SCRIPTURE: Isaiah 2:1-5 (NRSV)
2 In days to come
the mountain of the Lord’s house
shall be established as the highest of the mountains,
and shall be raised above the hills;
all the nations shall stream to it.
3 Many peoples shall come and say,
“Come, let us go up to the mountain of the Lord,
to the house of the God of Jacob;
that he may teach us his ways
and that we may walk in his paths.”
For out of Zion shall go forth instruction,
and the word of the Lord from Jerusalem.
4 He shall judge between the nations,
and shall arbitrate for many peoples;
they shall beat their swords into plowshares,
and their spears into pruning hooks;
nation shall not lift up sword against nation,
neither shall they learn war any more.
5 O house of Jacob,
come, let us walk
in the light of the Lord!
THIS WEEK’S THEME: We may walk in God’s paths
Welcome to Goshen College’s online devotionals for the 2013 Advent season! Our theme this year, taken from the Mennonite Church USA and Mennonite Church Canada worship resources found in Leader magazine, is “O the Mystery of God’s Dwelling.” Every Monday an author will introduce the sub-theme, and on the following weekdays authors will reflect on a specific Scripture passage. The theme for this week, Advent 1, is “We may walk in God’s paths.”
“O the mystery of God’s dwelling” expresses a sense of awe and wonder. Will we hold these words as a reverential expression for God’s act of incarnation? Will we mutter them with a sense of frustration and confusion trying to fully make sense of God entering the human world? The Advent Scriptures present us with a plethora of images of judgment, pain, suffering, idolatry and oppression in both the natural and the human worlds, as well as the parallel images of restoration, redemption, salvation, wholeness and peace.

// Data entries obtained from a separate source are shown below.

-- ==== Sys2Proof/Laws/FootPort.lean ====
section
/-! SUPPORT. What the block's operations may change (Safety.lean says what `Within` is), one lemma for each: port operations, guard, offers, the ledger's operations, the policy engine, Twill, the CC front end.
`f_within` is for the command's own port, `f_all` for any port; each is proved from the lemmas of what its definition calls. -/

set_option linter.all false
set_option maxRecDepth 4000

namespace Sys2Proof.Machine
open State

variable {mm : Nat} {s00 : State}

/-! ## Machine/Ops.lean -/

theorem State.cc_within (s : State) (p : Port) (f : CcSt → CcSt) (hM : mm ||| 0x80000000000000000000000 = mm) (hW : Within mm p s00 s) :
    Within mm p s00 (State.cc s p f) := by
  unfold State.cc
  try dsimp only
  repeat' with_reducible
    first | assumption | apply modPort_own | split | (intro _ _ _) | (intro _ _) | exact sub hM (by decide)
          | decide | dsimp only

theorem State.cc_all {pp : Nat} (s : State) (p : Port) (f : CcSt → CcSt) (hM : mm ||| 0x100000000000000000000000 = mm) (hW : Within mm pp s00 s) :
    Within mm pp s00 (State.cc s p f) := by
  unfold State.cc
  try dsimp only
  repeat' with_reducible
    first | assumption | apply modPort_within | split | (intro _ _ _) | (intro _ _) | exact sub hM (by decide)
          | dsimp only

theorem State.phy_within (s : State) (p : Port) (f : PhySt → PhySt) (hM : mm ||| 0x80000000000000000000000 = mm) (hW : Within mm p s00 s) :
    Within mm p s00 (State.phy s p f) := by
  unfold State.phy
  try dsimp only
  repeat' with_reducible
    first | assumption | apply modPort_own | split | (intro _ _ _) | (intro _ _) | exact sub hM (by decide)
          | decide | dsimp only

theorem State.phy_all {pp : Nat} (s : State) (p : Port) (f : PhySt → PhySt) (hM : mm ||| 0x100000000000000000000000 = mm) (hW : Within mm pp s00 s) :
    Within mm pp s00 (State.phy s p f) := by
  unfold State.phy
  try dsimp only
  repeat' with_reducible
    first | assumption | apply modPort_within | split | (intro _ _ _) | (intro _ _) | exact sub hM (by decide)
          | dsimp only

theorem State.pe_within (s : State) (p : Port) (f : PeSt → PeSt) (hM : mm ||| 0x80000000000000000000000 = mm) (hW : Within mm p s00 s) :
    Within mm p s00 (State.pe s p f) := by
  unfold State.pe
  try dsimp only
  repeat' with_reducible
    first | assumption | apply modPort_own | split | (intro _ _ _) | (intro _ _) | exact sub hM (by decide)
          | decide | dsimp only

theorem State.pe_all {pp : Nat} (s : State) (p : Port) (f : PeSt → PeSt) (hM : mm ||| 0x100000000000000000000000 = mm) (hW : Within mm pp s00 s) :
    Within mm pp s00 (State.pe s p f) := by
  unfold State.pe
  try dsimp only
  repeat' with_reducible
    first | assumption | apply modPort_within | split | (intro _ _ _) | (intro _ _) | exact sub hM (by decide)
          | dsimp only

theorem State.swp_within (s : State) (p : Port) (f : SwapSt → SwapSt) (hM : mm ||| 0x80000000000000000000000 = mm) (hW : Within mm p s00 s) :
    Within mm p s00 (State.swp s p f) := by
  unfold State.swp
  try dsimp only
  repeat' with_reducible
    first | assumption | apply modPort_own | split | (intro _ _ _) | (intro _ _) | exact sub hM (by decide)
          | decide | dsimp only

theorem State.swp_all {pp : Nat} (s : State) (p : Port) (f : SwapSt → SwapSt) (hM : mm ||| 0x100000000000000000000000 = mm) (hW : Within mm pp s00 s) :
    Within mm pp s00 (State.swp s p f) := by
  unfold State.swp
  try dsimp only
  repeat' with_reducible
    first | assumption | apply modPort_within | split | (intro _ _ _) | (intro _ _) | exact sub hM (by decide)
          | dsimp only

theorem State.loop_within (s : State) (p : Port) (f : LoopSt → LoopSt) (hM : mm ||| 0x80000000000000000000000 = mm) (hW : Within mm p s00 s) :
    Within mm p s00 (State.loop s p f) := by
  unfold State.loop
  try dsimp only
  repeat' with_reducible
    first | assumption | apply modPort_own | split | (intro _ _ _) | (intro _ _) | exact sub hM (by decide)
          | decide | dsimp only

theorem State.loop_all {pp : Nat} (s : State) (p : Port) (f : LoopSt → LoopSt) (hM : mm ||| 0x100000000000000000000000 = mm) (hW : Within mm pp s00 s) :
    Within mm pp s00 (State.loop s p f) := by
  unfold State.loop
  try dsimp only
  repeat' with_reducible
    first | assumption | apply modPort_within | split | (intro _ _ _) | (intro _ _) | exact sub hM (by decide)
          | dsimp only

theorem State.model_within (s : State) (p : Port) (f : ModelSt → ModelSt) (hM : mm ||| 0x80000000000000000000000 = mm) (hW : Within mm p s00 s) :
    Within mm p s00 (State.model s p f) := by
  unfold State.model
  try dsimp only
  repeat' with_reducible
    first | assumption | apply modPort_own | split | (intro _ _ _) | (intro _ _) | exact sub hM (by decide)
          | decide | dsimp only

When you consider the literal and metaphorical paths you have walked in life, what comes to mind? I go back to the woods of my childhood farm. There were different paths traversed for various reasons. Some were made by our tractor, others by human feet, and still others by deer that regularly bounded through. Most of the paths were contained within our property boundaries that I knew well. As long as I stayed on them I was sure to circle back to a place of familiarity. But other paths went beyond our property to unknown destinations. What was on the other side? Where would it take me? Were those lands more of the same or different? Should I go there? What will happen if I do?
I have had both joyful surprises and unexpected annoyances on the paths of life. But sometimes the paths I trekked delivered tragic realities for which I wondered if there could have been another way, or why this happened. Like the Psalmist, I questioned and exclaimed, “My God, my God, why have you forsaken me? Why are you so far from helping me, from the words of my groaning? O my God, I cry by day, but you do not answer; and by night, but find no rest,” (Psalm 22).
O God, wander with me in the paths of life. Help me recognize your presence when mystery is my close companion.
As churches prepare for the celebration of Christ’s birth, Goshen College offers an online spiritual resource to help believers make time and space in their hearts and minds to welcome Advent, even in the midst of busy schedules and hectic lives.
Beginning Nov. 25 (the Monday prior to the first Sunday in Advent) and culminating on Christmas Day, Goshen College students, faculty and staff will provide weekday reflections based on lectionary Scripture passages. Many writers will reflect on the Advent theme: “O the Mystery of God’s Dwelling,” taken from Mennonite Church USA worship resources.
The devotions will reflect honestly on the Scriptures and offer words of assurances of faith. The spiritual offerings will include poetry, personal stories, reflections and prayers, all intended to more closely examine the call to change and follow Christ.
Since 2001, Goshen College annually celebrates special seasons of the church calendar, particularly Advent and Lent, with online devotions.